/-! ## The rules over all instructions -/

section
variable (s : State) {i : Instr}

theorem State.backgroundAfter_i (hi : i ≠ .ldIA) : (s.backgroundAfter i).i = s.i := by
  cases i with
  | ldIA => exact absurd rfl hi
  | _ => rfl

theorem State.backgroundAfter_r (hi : i ≠ .ldRefreshA) : (s.backgroundAfter i).r = s.r := by
  cases i with
  | ldRefreshA => exact absurd rfl hi
  | _ => rfl

theorem State.backgroundAfter_im (hi : i ∉ [.im0, .im1, .im2]) : (s.backgroundAfter i).im = s.im := by
  cases i with
  | im0 | im1 | im2 => exact absurd (by simp) hi
  | _ => rfl

theorem State.backgroundAfter_iff2_eiShadow (hi : i ∉ [.di, .ei]) :
    (s.backgroundAfter i).iff2 = s.iff2 ∧ (s.backgroundAfter i).eiShadow = s.eiShadow := by
  cases i with
  | di | ei => exact absurd (by simp) hi
  | _ => exact ⟨rfl, rfl⟩

theorem State.backgroundAfter_iff1 (hi : i ∉ [.di, .ei, .reti, .retn]) : (s.backgroundAfter i).iff1 = s.iff1 := by
  cases i with
  | di | ei | reti | retn => exact absurd (by simp) hi
  | _ => rfl

theorem State.backgroundAfter_halted (hi : i ≠ .halt) : (s.backgroundAfter i).halted = s.halted := by
  cases i with
  | halt => exact absurd rfl hi
  | _ => rfl

theorem State.backgroundAfter_requests :
    (s.backgroundAfter i).nmiPending = s.nmiPending ∧ (s.backgroundAfter i).inputs = s.inputs := by
  cases i <;> exact ⟨rfl, rfl⟩

theorem State.backgroundAfter_altAF (hi : i ≠ .exAFAF) :
    (s.backgroundAfter i).altA = s.altA ∧ (s.backgroundAfter i).altF = s.altF := by
  cases i with
  | exAFAF => exact absurd rfl hi
  | _ => exact ⟨rfl, rfl⟩

theorem State.backgroundAfter_altPairs (hi : i ≠ .exx) :
    (s.backgroundAfter i).altB = s.altB ∧ (s.backgroundAfter i).altC = s.altC ∧
      (s.backgroundAfter i).altD = s.altD ∧ (s.backgroundAfter i).altE = s.altE ∧
      (s.backgroundAfter i).altH = s.altH ∧ (s.backgroundAfter i).altL = s.altL := by
  cases i with
  | exx => exact absurd rfl hi
  | _ => exact ⟨rfl, rfl, rfl, rfl, rfl, rfl⟩

/-- The I/O space and the bus are reached by the twelve input and output instructions and RETI alone
(20_memory.md R81; 48 R486). -/
theorem State.backgroundAfter_ports (hinAN : ∀ n, i ≠ .inAN n) (hinRC : ∀ r, i ≠ .inRC r)
    (houtNA : ∀ n, i ≠ .outNA n) (houtCR : ∀ r, i ≠ .outCR r)
    (hblock : i ∉ [.ini, .inir, .ind, .indr, .outi, .otir, .outd, .otdr]) :
    (s.backgroundAfter i).ioSpace = s.ioSpace ∧ (i ≠ .reti → (s.backgroundAfter i).bus = s.bus) := by
  cases i with
  | inAN n => exact absurd rfl (hinAN n)
  | inRC r => exact absurd rfl (hinRC r)
  | outNA n => exact absurd rfl (houtNA n)
  | outCR r => exact absurd rfl (houtCR r)
  | ini | inir | ind | indr | outi | otir | outd | otdr => exact absurd (by simp) hblock
  | reti => exact ⟨rfl, fun hi => absurd rfl hi⟩
  | _ => exact ⟨rfl, fun _ => rfl⟩

end

/-- Settles O20: the frame of `State.backgroundAfter`, field by field. -/
theorem controlStateFrame : Obligations.ControlStateFrame := by
  intro i s t h
  obtain ⟨hb, hp, -⟩ := exec_effect h
  obtain ⟨hnmi, hinputs⟩ := s.backgroundAfter_requests (i := i)
  have hi := s.backgroundAfter_i (i := i)
  have hr := s.backgroundAfter_r (i := i)
  have him := s.backgroundAfter_im (i := i)
  have hiff2 := s.backgroundAfter_iff2_eiShadow (i := i)
  have hiff1 := s.backgroundAfter_iff1 (i := i)
  have hhalted := s.backgroundAfter_halted (i := i)
  rw [← hb] at hnmi hinputs hi hr him hiff2 hiff1 hhalted
  exact ⟨hi, hr, him, hiff2, hiff1, hhalted, hnmi, hinputs, hp⟩

/-- Settles O21: the frame of `State.backgroundAfter`, field by field. -/
theorem alternateSetAndPortsFrame : Obligations.AlternateSetAndPortsFrame := by
  intro i s t h
  have hAF := s.backgroundAfter_altAF (i := i)
  have hpairs := s.backgroundAfter_altPairs (i := i)
  have hports := s.backgroundAfter_ports (i := i)
  rw [← (exec_effect h).background] at hAF hpairs hports
  exact ⟨hAF, hpairs, hports⟩

/-! ## The step that runs an instruction -/

theorem stopUndefined_ne_next (p : UndefOpcode) (bytes : List Byte) (t : State) :
    stopUndefined p bytes ≠ .next t := by
  cases p <;> exact nofun

/-- A step that runs an instruction and answers a next state found one, and R advanced after its meaning. -/
theorem runDecoded_next {s t : State} {start : Instr → State} {d : DecodeResult}
    (h : runDecoded s start d = .next t) :
    ∃ i rest u, d = .ok (i, rest) ∧ exec i (start i) = .next u ∧ t = u.advanceRFor i := by
  rcases runDecoded_cases s start d with ⟨i, rest, u, hd, hu, hrun⟩ | ⟨e, -, hstop⟩
  · exact ⟨i, rest, u, hd, hu, Host.Outcome.next.inj (h.symm.trans hrun)⟩
  · exact absurd (hstop.symm.trans h) (stopUndefined_ne_next _ _ _)

theorem runDecoded_of_exec {s t : State} {start : Instr → State} {i : Instr} {rest : List Byte}
    (h : exec i (start i) = .next t) : runDecoded s start (.ok (i, rest)) = .next (t.advanceRFor i) :=
  congrArg (finishInstr i) h

theorem length_encode (i : Instr) : (encode i).length = i.length := by
  cases i <;> rfl

/-- Settles O5: `step_fetch`, with the length of the instruction read off its encoding. -/
theorem stepRunsDecoded : Obligations.StepRunsDecoded := by
  intro s i rest hquiet hrun hdecode
  obtain ⟨t, ht⟩ := exec_next i (State.afterFetch { s with inputs := s.inputs.tail } i)
  rw [step_fetch hquiet hrun, hdecode, runDecoded_of_exec ht, length_encode]
  have hmeaning : exec i { s with pc := s.pc + BitVec.ofNat 16 i.length, eiShadow := false, inputs := s.inputs.tail,
                                  free := s.free + 1 } = .next t := ht
  rw [hmeaning]
  rfl

/-! ## The three modes of a maskable interrupt (60_exceptions.md R607 to R609) -/

theorem acceptInt_im0 {s : State} {bytes : List Byte} (h : s.im = .im0) : acceptInt s bytes =
    runDecoded s.acceptIntCommon (fun _ => { s.acceptIntCommon with free := s.free + 5 })
      (decode (s.suppliedBytes bytes)) := by
  unfold acceptInt
  rw [h]
  rfl

theorem acceptInt_im1 {s : State} {bytes : List Byte} (h : s.im = .im1) :
    acceptInt s bytes = .next (s.acceptIntCommon.respondMode1.advanceR none) := by
  unfold acceptInt
  rw [h]

theorem acceptInt_im2 {s : State} {bytes : List Byte} (h : s.im = .im2) : acceptInt s bytes =
    .next ((s.acceptIntCommon.drawn.respondMode2 (s.suppliedVector bytes)).advanceR none) := by
  unfold acceptInt
  rw [h]
  rfl

/-! ## The invariant -/

/-- Stores keep memory in canonical form. -/
theorem StoredFrom.wf {s : State} {m : Memory} (h : StoredFrom s m) (hs : Memory.wf s.mem = true) :
    Memory.wf m = true := by
  induction h with
  | refl => exact hs
  | store x v _ ih => exact State.memAfter_wf (s := { s with mem := _ }) x v ih

theorem State.Inv.of_disabled {s : State} (hmem : Memory.wf s.mem = true) (hiff1 : s.iff1 = false)
    (hshadow : s.eiShadow = false) : s.Inv where
  memory := hmem
  enabled h := absurd (hiff1.symm.trans h) Bool.false_ne_true
  holdOff h := absurd (hshadow.symm.trans h) Bool.false_ne_true

theorem State.Inv.advanceR {s : State} (h : s.Inv) (cause : Option Instr) : (s.advanceR cause).Inv :=
  ⟨h.memory, h.enabled, h.holdOff⟩

theorem State.Inv.advanceRFor {s : State} (h : s.Inv) (i : Instr) : (s.advanceRFor i).Inv := by
  unfold State.advanceRFor
  split
  · exact ⟨h.memory, h.enabled, h.holdOff⟩
  · exact h.advanceR _

/-- EI and DI write both flip-flops, RETI and RETN copy the second to the first (10_state.md R55). -/
theorem State.backgroundAfter_enabled {s : State} (h : s.iff1 = true → s.iff2 = true) (i : Instr) :
    (s.backgroundAfter i).iff1 = true → (s.backgroundAfter i).iff2 = true := by
  cases i with
  | di | ei | reti | retn => exact id
  | _ => exact h

/-- With no hold-off standing and the CPU running, only EI begins a hold-off (10_state.md R59). -/
theorem State.backgroundAfter_holdOff {s : State} (hrun : s.halted = false) (hshadow : s.eiShadow = false)
    (i : Instr) :
    (s.backgroundAfter i).eiShadow = true → (s.backgroundAfter i).iff1 = true ∧ (s.backgroundAfter i).halted = false := by
  intro h
  by_cases hi : i ∈ [.di, .ei]
  · simp only [List.mem_cons, List.not_mem_nil, or_false] at hi
    rcases hi with rfl | rfl
    · exact absurd h Bool.false_ne_true
    · exact ⟨rfl, hrun⟩
  · rw [(s.backgroundAfter_iff2_eiShadow hi).2, hshadow] at h
    exact absurd h Bool.false_ne_true

/-- A running CPU with no hold-off standing keeps the invariant in every instruction. -/
theorem exec_keeps_inv {i : Instr} {s t : State} (hs : s.Inv) (hrun : s.halted = false)
    (hshadow : s.eiShadow = false) (h : exec i s = .next t) : t.Inv := by
  obtain ⟨hb, -, hmem⟩ := exec_effect h
  have enabled := State.backgroundAfter_enabled hs.enabled i
  have holdOff := State.backgroundAfter_holdOff hrun hshadow i
  rw [← hb] at enabled holdOff
  exact ⟨hmem.wf hs.memory, enabled, holdOff⟩

theorem runDecoded_keeps_inv {s t : State} {start : Instr → State} {d : DecodeResult} (hs : ∀ i, (start i).Inv)
    (hrun : ∀ i, (start i).halted = false) (hshadow : ∀ i, (start i).eiShadow = false)
    (h : runDecoded s start d = .next t) : t.Inv := by
  obtain ⟨i, -, u, -, hu, rfl⟩ := runDecoded_next h
  exact (exec_keeps_inv (hs i) (hrun i) (hshadow i) hu).advanceRFor i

+ + + + + + +

THE TASK » Above are the records; print exactly the lines from the line with "obtain ⟨hnmi, hinputs⟩" to the line with "have hiff1 := s.backgroundAfter_iff1", including both, and nothing else.

WRITTEN SOLUTION »
  obtain ⟨hnmi, hinputs⟩ := s.backgroundAfter_requests (i := i)
  have hi := s.backgroundAfter_i (i := i)
  have hr := s.backgroundAfter_r (i := i)
  have him := s.backgroundAfter_im (i := i)
  have hiff2 := s.backgroundAfter_iff2_eiShadow (i := i)
  have hiff1 := s.backgroundAfter_iff1 (i := i)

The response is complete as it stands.